[Exercise]: Go through the material below, tally each line containing "else", and write the tally alone.

[Provided records]:

/-- The completion of the entry beacon while ENTERING is the entry to DORMANT (R188); that of the final beacon ends SHELTER's
first sub-state (R194). A beacon that waits at the entry stays, and joins the brief run's users (log entry 18). The entry forces
HTR_S off, whatever stood pending, and leaves HTR_B alone (R173, R178); the deferral it leaves is log entry 59. And the entry to
SHELTER (R194), by a good poll that takes the class to CRITICAL or finds it there, from an awake mode or DORMANT, on a busy medium:
the final beacon is requested with its limit of 10 s, on a brief run from DORMANT (R189), and at a listen-only station it is dropped
at once (R39); an entry to DORMANT is abandoned first (R187), a capture or a wake is ended; the detector and the sample interface
stop (R110, R88), the trigger table is cleared, the HOLDOFF records are removed and the live ones closed (R139), the modem goes off
and the queue is kept (R155), both heaters are forced off (R178), the RMU sleeps (R19), Time Agreement stops (R74), the beacon
timer and the wake hold stop, and the next poll falls due 600 s after the last (R158). -/
def Obligations.BeaconCompletionPutsTheStationToSleep : Prop :=
  (∀ (s : State) (f : TxFrame), s.lc.tx = some f → f.stamp.isSome → f.owner = .beacon .entry → s.mc.standing = .entering →
    s.bm.cls = .low → s.td.active = false → s.uc.queue = [] → s.uc.stacked = [] → s.openEvent = false → s.tb.source = .fast →
    s.lc.slots.report = none →
    ∃ t, exec .transmissionEnd s = .next t ∧ t.mc.standing = .asleep ∧
      t.count .dormantEntries = min (s.count .dormantEntries + 1) 65535 ∧ t.td.state = .stopped ∧ t.si.grid = .off ∧
      t.rmu.state = .holdover ∧ t.rmu.sleeping = true ∧ t.tau.steerTimer = none ∧ t.tau.probe = none ∧ t.uc.modem = .off ∧
      t.cu.entries = [] ∧ t.lc.rx = .off ∧ t.tb.slowAsked = true ∧ t.tb.time = s.tb.time ∧ t.tb.elapsed = s.tb.elapsed ∧
      t.lc.slots = { Slots.empty with beacon := s.lc.slots.beacon } ∧ t.hc.s.output = false ∧
      t.mc.users.beacon = (if s.lc.slots.beacon.isSome then some s.now else s.mc.users.beacon) ∧
      t.hc = { s.hc with s := { s.hc.s with output := false, edge := none, deferral := 0, carried := none, level := .off } } ∧
      (∀ c, c = .offForcingsS ∨ c = .edgesTakenS →
        t.count c = if s.hc.s.output then min (s.count c + 1) 65535 else s.count c) ∧
      (∀ r ∈ t.peers, r.heldAge.isSome ∧ r.sample = none)) ∧
  (∀ (s : State) (f : TxFrame), s.lc.tx = some f → f.stamp.isSome → f.owner = .beacon .final → s.mc.standing = .finalBeacon →
    s.bm.cls = .critical → s.lc.slots.report = none →
    ∃ t, exec .transmissionEnd s = .next t ∧ t.mc.standing = .sheltered ∧ t.lc.slots = Slots.empty ∧ t.lc.rx = .off ∧
      t.lc.beaconTimer = none ∧ t.mc.finalLimit = none ∧ (s.tb.source ≠ .slow → t.tb.slowAsked = true) ∧ t.peers = s.peers) ∧
  (∀ (s : State) (v : Vector Byte 6) (x : Reading), s.Settled → s.pins.lkCd = true → s.onBus .battery →
    x = readingOf v.toList → 1000 ≤ x.v → x.v ≤ 60000 → -600 ≤ x.t → x.t ≤ 850 →
    (∀ m, s.bm.lastPoll = some m → since s.now m < secs 10) → (goodPoll x s).bm.cls = .critical →
    s.mc.standing.awake = true ∨ s.mc.standing.inDormant = true → s.lc.slots.report = none →
    ∃ t, exec (.batteryResult (.complete v)) s = .next t ∧
      t.count .shelterEntries = min (s.count .shelterEntries + 1) 65535 ∧
      t.count .entriesAbandoned = (if s.mc.standing = .entering then min (s.count .entriesAbandoned + 1) 65535
        else s.count .entriesAbandoned) ∧
      (s.listenOnly = false → t.mc.standing = .finalBeacon ∧ t.lc.slots.beacon = some { moment := s.now, mark := .final } ∧
        t.mc.finalLimit = some { start := s.now, period := secs 10 } ∧ t.mc.users.beacon = none ∧
        (s.mc.standing.awake = true → t.mc.users.final = false ∧ t.tb.source = s.tb.source ∧ t.tb.slowAsked = s.tb.slowAsked) ∧
        (s.mc.standing.inDormant = true → t.mc.users.final = true ∧ t.mc.osc.isSome ∧
          (s.tb.source ≠ .slow → t.tb.slowAsked = true))) ∧
      (s.listenOnly = true → t.mc.standing = .sheltered ∧ t.lc.slots = Slots.empty ∧ t.mc.finalLimit = none ∧
        (s.tb.source ≠ .slow → t.tb.slowAsked = true)) ∧
      t.mc.wakeHold = none ∧ t.mc.capture = none ∧ t.lc.rx = .off ∧ t.lc.beaconTimer = none ∧
      t.td.state = .stopped ∧ t.td.z.state = .stopped ∧ t.td.n.state = .stopped ∧ t.td.e.state = .stopped ∧
      t.si = { s.si with grid := .off, slot := none, bitCount := 0, buffer := [], faultRun := 0, goodRun := 0 } ∧
      t.cu.entries = [] ∧ (∀ r ∈ t.cu.events, r.state = .closed ∨ r.state = .merged) ∧
      (s.td.active = false → ∀ r ∈ s.cu.events, r.state ≠ .holdoff →
        ∃ r' ∈ t.cu.events, r'.rid = r.rid ∧ r'.state = (if r.state = .merged then .merged else .closed)) ∧
      t.uc.modem = .off ∧ t.uc.transfer = none ∧
      (s.td.active = false → s.uc.inTransfer = none → t.uc.queue = s.uc.queue ∧ t.uc.stacked = s.uc.stacked) ∧
      (∀ h : HeaterId, (t.heater h).output = false ∧ (t.heater h).level = .off ∧ (t.heater h).edge = none ∧
        (t.heater h).onTime = (s.heater h).onTime) ∧
      t.rmu.state = .holdover ∧ t.rmu.sleeping = true ∧ t.rmu.offsets = [] ∧ t.rmu.openMark = none ∧
      t.tb.distance = (if s.tb.distance = 0 then 1 else s.tb.distance) ∧ t.tb.calWindow = none ∧ t.tb.calTimer = none ∧
      t.tau.probe = none ∧ t.tau.steerTimer = none ∧ (∀ r ∈ t.peers, r.heldAge = none ∧ r.sample = none) ∧
      t.bm = { (goodPoll x s).bm with
        pollTimer := some { start := s.bm.lastPoll.getD s.now, period := secs 600 } } ∧
      t.tb.time = s.tb.time ∧ t.tb.elapsed = s.tb.elapsed)

/-- A request whose staleness limit passes while it waits is dropped and counted (R29): a notice after 2 s, an ONSET being
outstanding no longer; a reply 400 ms after t2; a probe after 500 ms, its exchange ending unanswered (R64); a report after 5 s,
the pending request ending with it (R203). Before its limit a request stays. -/
def Obligations.StaleRequestsAreDropped : Prop :=
  (∀ (s : State) (q : NoticeReq), s.Rested → s.lc.slots.notice = some q →
    (secs 2 ≤ since s.now q.moment →
      ∃ t, exec (.requestStaleDrop .triggerNotice) s = .next t ∧ t.lc.slots = { s.lc.slots with notice := none } ∧
        t.count .staleDrops = min (s.count .staleDrops + 1) 65535 ∧
        t.td = { s.td with outstanding := if q.notice.kind = .onset then none else s.td.outstanding }) ∧
    (since s.now q.moment < secs 2 → exec (.requestStaleDrop .triggerNotice) s = .next s)) ∧
  (∀ (s : State) (q : ReplyReq), s.Rested → s.lc.slots.reply = some q →
    (millis 400 ≤ since s.now q.t2.moment →
      ∃ t, exec (.requestStaleDrop .rangeReply) s = .next t ∧ t.lc.slots = { s.lc.slots with reply := none } ∧
        t.count .staleDrops = min (s.count .staleDrops + 1) 65535 ∧ t.tau = s.tau ∧ t.td = s.td) ∧
    (since s.now q.t2.moment < millis 400 → exec (.requestStaleDrop .rangeReply) s = .next s)) ∧
  (∀ (s : State) (q : ProbeReq), s.Rested → s.lc.slots.probe = some q →
    (∀ p, s.tau.probe = some p → s.awake = true → millis 500 ≤ since s.now q.moment →
      ∃ t, exec (.requestStaleDrop .rangeProbe) s = .next t ∧ t.lc.slots = { s.lc.slots with probe := none } ∧
        t.count .staleDrops = min (s.count .staleDrops + 1) 65535 ∧
        t.count .unansweredProbes = min (s.count .unansweredProbes + 1) 65535 ∧ t.tau.probe = none ∧
        t.tau.rest = some { start := s.now, period := secs 1 }) ∧
    (since s.now q.moment < millis 500 → exec (.requestStaleDrop .rangeProbe) s = .next s)) ∧
  (∀ (s : State) (q : ReportReq), s.Rested → s.lc.slots.report = some q →
    (∀ x, s.cs.pending = some x → x.code ≠ 5 → secs 5 ≤ since s.now q.moment →
      ∃ t, exec (.requestStaleDrop .serviceReport) s = .next t ∧ t.lc.slots = { s.lc.slots with report := none } ∧
        t.count .staleDrops = min (s.count .staleDrops + 1) 65535 ∧
        t.count .reportsDropped = min (s.count .reportsDropped + 1) 65535 ∧ t.cs = { s.cs with pending := none }) ∧
    (since s.now q.moment < secs 5 → exec (.requestStaleDrop .serviceReport) s = .next s))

[Solution to this task]: 6